Originality: Conceptualizing atom positions in proteins as probability distributions rather than fixed coordinates is an intuitive idea. While the high-level PDC representation may be intuitive, the specific technical realization shows creativity. Propagating these distributions through the network is also novel and tailored to the PDC formulation.

Quality: The proposed methods seem technically sound. The mathematical formulations for computing distribution parameters of geometric features are clearly derived (eq.2 can be improved). The network architecture modifications align well with the goal of propagating distributions. The experiments also appear rigorous.

Clarity: The paper is in general well-written and easy to follow.

Significance: The PDC representation and physics-inspired pretraining provide useful modeling advances. The superior performance demonstrates the significance of better capturing protein dynamics.

缺点

Limited evaluations: The evaluation is currently limited to only binding affinity prediction on a single dataset. Testing the methods on additional molecular modeling tasks and datasets would be beneficial to demonstrate broader utility.

Significance: The gains over prior methods, while significant, are still arguably incremental.Discussing current limitations and potential future directions would enrich the discourse. Examining the model's performance in extreme cases (e.g., |ΔΔG| > 5) could probably yield insights.
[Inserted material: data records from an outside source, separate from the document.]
-- ==== Sys2Proof/Certificates/Slice0/Obligations.lean ====
section
/-! DEFINITION. The statements for the provers, in the order of OBLIGATIONS.json. -/

open Sys2Proof Sys2Proof.Machine

/-! ### The step and the whole part -/

/-- One step takes the command at the front of the queue and runs it with the queue's rest; the commands are first in, first out. With no
command waiting the part idles and 1 ms of its clock passes: the model's choice (log entry 1). -/
def Obligations.StepTakesTheFrontCommand : Prop :=
  ((∀ (c : Instr) (s : State), step { s with pending := c :: s.pending } = exec c s)
   ∧ ∀ (c : Instr) (rest : List Instr) (s : State), s.pending = c :: rest → step s = exec c { s with pending := rest })
  ∧ (∀ s : State, s.pending = [] → step s = .next { s with now := s.now + 1 })

/-- Every command completes in every state (log entry 22), leaves the queue to the step, and never turns the clock or the count of drawn
open values back; in a part that is off or starting only power, start-up and the wires do anything but move bytes on the link: for a
start-up as R197 gives, for a part without power by the model's choice (log entry 14). -/
def Obligations.EveryCommandCompletesAndKeepsTheQueue : Prop :=
  ∀ (c : Instr) (s : State), ∃ t, exec c s = .next t ∧ t.pending = s.pending ∧ s.now ≤ t.now ∧ s.draws ≤ t.draws
    ∧ (s.running = false → c.restarts = false → t.heads = s.heads ∧ t.recs = s.recs ∧ t.lines = s.lines ∧ t.platens = s.platens
      ∧ t.conds = s.conds ∧ t.wears = s.wears ∧ t.watches = s.watches ∧ t.latches = s.latches ∧ t.car = s.car ∧ t.hub = s.hub
      ∧ t.store = s.store ∧ t.link.replies = s.link.replies ∧ t.link.notices = s.link.notices ∧ t.link.tx = s.link.tx)

/-- Each piece of outer state and each setting moves by its own commands alone: the wires by the wires (POS with IN_POSITION_CHANGE alone,
log entry 15), power by power and start-up (log entry 14), the carousel position by an arrival, a resync and start-up (R152); outside
start-up each setting, mode and stored item by the command that writes it. Bytes of the link are set apart, because the frame they complete
may be any request. -/
def Obligations.OnlyTheirOwnCommandsChangeSettingsAndWires : Prop :=
  (∀ (c : Instr) (s t : State), exec c s = .next t →
     (t.stop ≠ s.stop → (∃ order, c = .stopAssert order) ∨ c = .stopRelease)
     ∧ (t.inPosition ≠ s.inPosition ∨ t.pos ≠ s.pos → ∃ level pos, c = .inPositionChange level pos)
     ∧ (t.power ≠ s.power → c.restarts = true)
     ∧ (t.car.position ≠ s.car.position → c.restarts = true ∨ c.carriesFrames = true ∨ (∃ level pos, c = .inPositionChange level pos)
         ∨ ∃ tag body, c = .indexResync tag body))
  ∧ (∀ (c : Instr) (s t : State), exec c s = .next t → c.restarts = false → c.carriesFrames = false →
      (∀ h : HeadIx, t.heads[h.val].limits ≠ s.heads[h.val].limits → ∃ tag body, c = .headLimits tag body)
      ∧ (∀ (h : HeadIx) (z : ZoneIx), t.heads[h.val].zones[z.val].cal ≠ s.heads[h.val].zones[z.val].cal →
          ∃ tag body, c = .zoneCal tag body)
      ∧ (∀ h : HeadIx, t.heads[h.val].standby ≠ s.heads[h.val].standby → ∃ tag body, c = .headStandby tag body)
      ∧ (∀ p : PlatenIx, t.platens[p.val].mode ≠ s.platens[p.val].mode → ∃ tag body, c = .platenMode tag body)
      ∧ (∀ p : PlatenIx, t.platens[p.val].config ≠ s.platens[p.val].config → ∃ tag body, c = .platenConfig tag body)
      ∧ (∀ l : LineIx, t.lines[l.val].config ≠ s.lines[l.val].config → ∃ tag body, c = .lineConfig tag body)
      ∧ (∀ p : PlatenIx, t.conds[p.val].profile ≠ s.conds[p.val].profile → ∃ tag body, c = .condProfile tag body)
      ∧ (∀ p : PlatenIx, t.wears[p.val].statics ≠ s.wears[p.val].statics → ∃ tag body, c = .wearSet tag body)
      ∧ (∀ k : ChanIx, t.hub.channels[k.val].cal ≠ s.hub.channels[k.val].cal → ∃ tag body, c = .inputCal tag body)
      ∧ (∀ o : MonIx, t.hub.monitors[o.val].route ≠ s.hub.monitors[o.val].route → ∃ tag body, c = .monitorRoute tag body)
      ∧ (t.car.liftTime ≠ s.car.liftTime ∨ t.car.indexTimeout ≠ s.car.indexTimeout → ∃ tag body, c = .indexRequest tag body)
      ∧ (∀ i : LatchIx, t.latches[i.val] ≠ s.latches[i.val] → ∃ src raw order, c = .sourceSample src raw order)
      ∧ (t.store.workConfig ≠ s.store.workConfig → ∃ tag body, c = .settingsSave tag body)
      ∧ (t.store.workCommitted ≠ s.store.workCommitted →
          ∃ tag body, c = .wearCommit tag body ∨ c = .wearRetire tag body))

/-- An event of a timer, a dose, a sample or the transmitter has no effect in a part that does not run, and the end of the image read has
none outside a start-up. For a start-up that follows from R197; for a part without power it is the model's choice (log entry 14). -/
def Obligations.EventsActOnlyInARunningPart : Prop :=
  (∀ s : State, s.running = false →
     exec .frameSent s = .next s ∧ exec .saveWriteEnd s = .next s ∧ exec .restartTakesPlace s = .next s
     ∧ exec .liftTimerExpiry s = .next s ∧ exec .indexTimerExpiry s = .next s ∧ exec .traceTimerExpiry s = .next s
     ∧ (∀ h : HeadIx, exec (.headUpdateTimer h) s = .next s ∧ exec (.rampEnd h) s = .next s
         ∧ exec (.settleTimeExpiry h) s = .next s ∧ exec (.leadTimeExpiry h) s = .next s ∧ exec (.stepTimeLimit h) s = .next s
         ∧ exec (.overpolishExpiry h) s = .next s ∧ exec (.starveLimitExpiry h) s = .next s
         ∧ exec (.releaseTimeExpiry h) s = .next s ∧ ∀ z : ZoneIx, exec (.autoZeroWindowEnd h z) s = .next s)
     ∧ (∀ src raw order, exec (.sourceSample src raw order) s = .next s) ∧ (∀ w : WatchIx, exec (.blankTimeExpiry w) s = .next s)
     ∧ (∀ r : RecIx, exec (.doseOpeningEnd r) s = .next s ∧ exec (.doseMeterTick r) s = .next s
         ∧ exec (.doseSegmentEnd r) s = .next s ∧ exec (.doseCapReached r) s = .next s ∧ exec (.doseClosingEnd r) s = .next s)
     ∧ (∀ l : LineIx, exec (.primeTimerExpiry l) s = .next s)
     ∧ ∀ p : PlatenIx, exec (.condLoweringEnd p) s = .next s ∧ exec (.condRaisingEnd p) s = .next s
         ∧ exec (.condDwellEnd p) s = .next s ∧ exec (.padLifeTick p) s = .next s
         ∧ ∀ g : SegIx, exec (.learnedEntryStale p g) s = .next s)
  ∧ (∀ (s : State) (order : List StopTaker), (∀ cause since, s.power ≠ .starting cause since) →
      exec (.startupReadEnd order) s = .next s)

/-! ### Reset, power and start-up -/

/-- The reset state holds what the rules give for power-on: heads IDLE, zones in VENT at command 0, the pool, the lines OFFLINE with their
credits at the weights, the platens OFFLINE, the conditioners STOWED and unheld, the watches UNDEFINED, the latches 0, the hub, the
interlock and the Link Port empty and in HUNTING. That the settings stand at their defaults until the image is read (limits, weights, static
entries, routes, lift time, timeout) and the interlock at position 0 is log entry 4, that the wires, the power and the clock stand as they
do log entries 2 and 3. -/
def Obligations.ResetHoldsThePowerOnValues : Prop :=
  let s := State.reset
  (∀ h : HeadIx, s.heads[h.val].state = .idle ∧ s.heads[h.val].steps = [] ∧ s.heads[h.val].current = false
      ∧ s.heads[h.val].standby = .vent ∧ s.heads[h.val].snapshot = [] ∧ s.heads[h.val].haltReason = none
      ∧ s.heads[h.val].limits = ⟨500, 300, 500, 300, 2000, 500, 50, 10, 200⟩
      ∧ ∀ z : ZoneIx, s.heads[h.val].zones[z.val].mode = .vent ∧ s.heads[h.val].zones[z.val].command = 0
          ∧ s.heads[h.val].zones[z.val].trim = 0 ∧ s.heads[h.val].zones[z.val].offset = 0
          ∧ s.heads[h.val].zones[z.val].drift = false ∧ s.heads[h.val].zones[z.val].deviating = none)
  ∧ (∀ r : RecIx, s.recs[r.val].state = (if r.val < 8 then .idle else .free)) ∧ s.free.map Fin.val = List.range' 8 56 ∧ s.counter = 0
  ∧ (∀ l : LineIx, s.lines[l.val].state = .offline ∧ s.lines[l.val].credits = s.lines[l.val].config.weights
      ∧ s.lines[l.val].reservation = 0 ∧ s.lines[l.val].admitted = [] ∧ s.lines[l.val].volume = 0
      ∧ ∀ c : ClassIx, s.lines[l.val].queues[c.val] = [])
  ∧ (∀ p : PlatenIx, s.platens[p.val].mode = .offline ∧ s.platens[p.val].reservation = 0 ∧ s.platens[p.val].nextLine = 0
      ∧ s.conds[p.val].arm = .stowed ∧ s.conds[p.val].unheld = true ∧ s.wears[p.val].life = 0 ∧ s.wears[p.val].remainder = 0
      ∧ ∀ g : SegIx, s.wears[p.val].statics[g.val] = ⟨false, false, 256⟩ ∧ s.wears[p.val].learned[g.val].valid = false)
  ∧ (∀ w : WatchIx, s.watches[w.val].state = .undefined ∧ s.watches[w.val].bound = none ∧ s.watches[w.val].firings = 0)
  ∧ (∀ i : LatchIx, s.latches[i.val] = ⟨0, none⟩)
  ∧ s.car.position = 0 ∧ s.indexPermit = false ∧ s.car.last = none ∧ s.car.liftTime = 1500 ∧ s.car.indexTimeout = 6000
  ∧ (∀ k : ChanIx, s.hub.channels[k.val].raw = 0 ∧ s.hub.channels[k.val].scaled = 0) ∧ s.hub.trace.gate = .off
  ∧ (∀ o : MonIx, s.hub.monitors[o.val].code = 0 ∧ s.hub.monitors[o.val].route = ⟨.constant, 0, 4095⟩)
  ∧ s.link.rx = .hunting ∧ s.link.replies = [] ∧ s.link.notices = [] ∧ s.link.loss = false ∧ s.link.slot = none
  ∧ s.link.tx = none ∧ s.store.save = .none ∧ s.power = .starting .powerOn 0 ∧ s.pending = []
Clarity: The intuition behind the physics-inspired pretraining (PIP) task could be explained more clearly. Some additional details on how optimizing the vectorized fluctuation target enables capturing thermodynamics would be helpful. The ablation studies could be elaborated on more to provide intuition about the contribution of each component. In particular, explaining the effect of the MRM in "Per-Structure" and "Overall" settings would make the gains more understandable. In general, some parts like the mathematical formulations are very technical and could use more plain language descriptions to make the concepts more accessible. The categorization of methods for comparison could be clarified further. Simply labeling methods like ESM-IF and MIF as "unsupervised/semi-supervised" is ambiguous, since all techniques are supervised trained on ∆∆G labels for the end task.

Spelling: Minor typographical errors need correction, such as "decpicts" in the caption of Figure 2.

问题

Extensions of PDC-Net: Have you considered evaluating PDC-Net on additional molecular modeling tasks beyond binding affinity prediction? Testing generalizability to other problems like protein structure prediction could better validate its utility.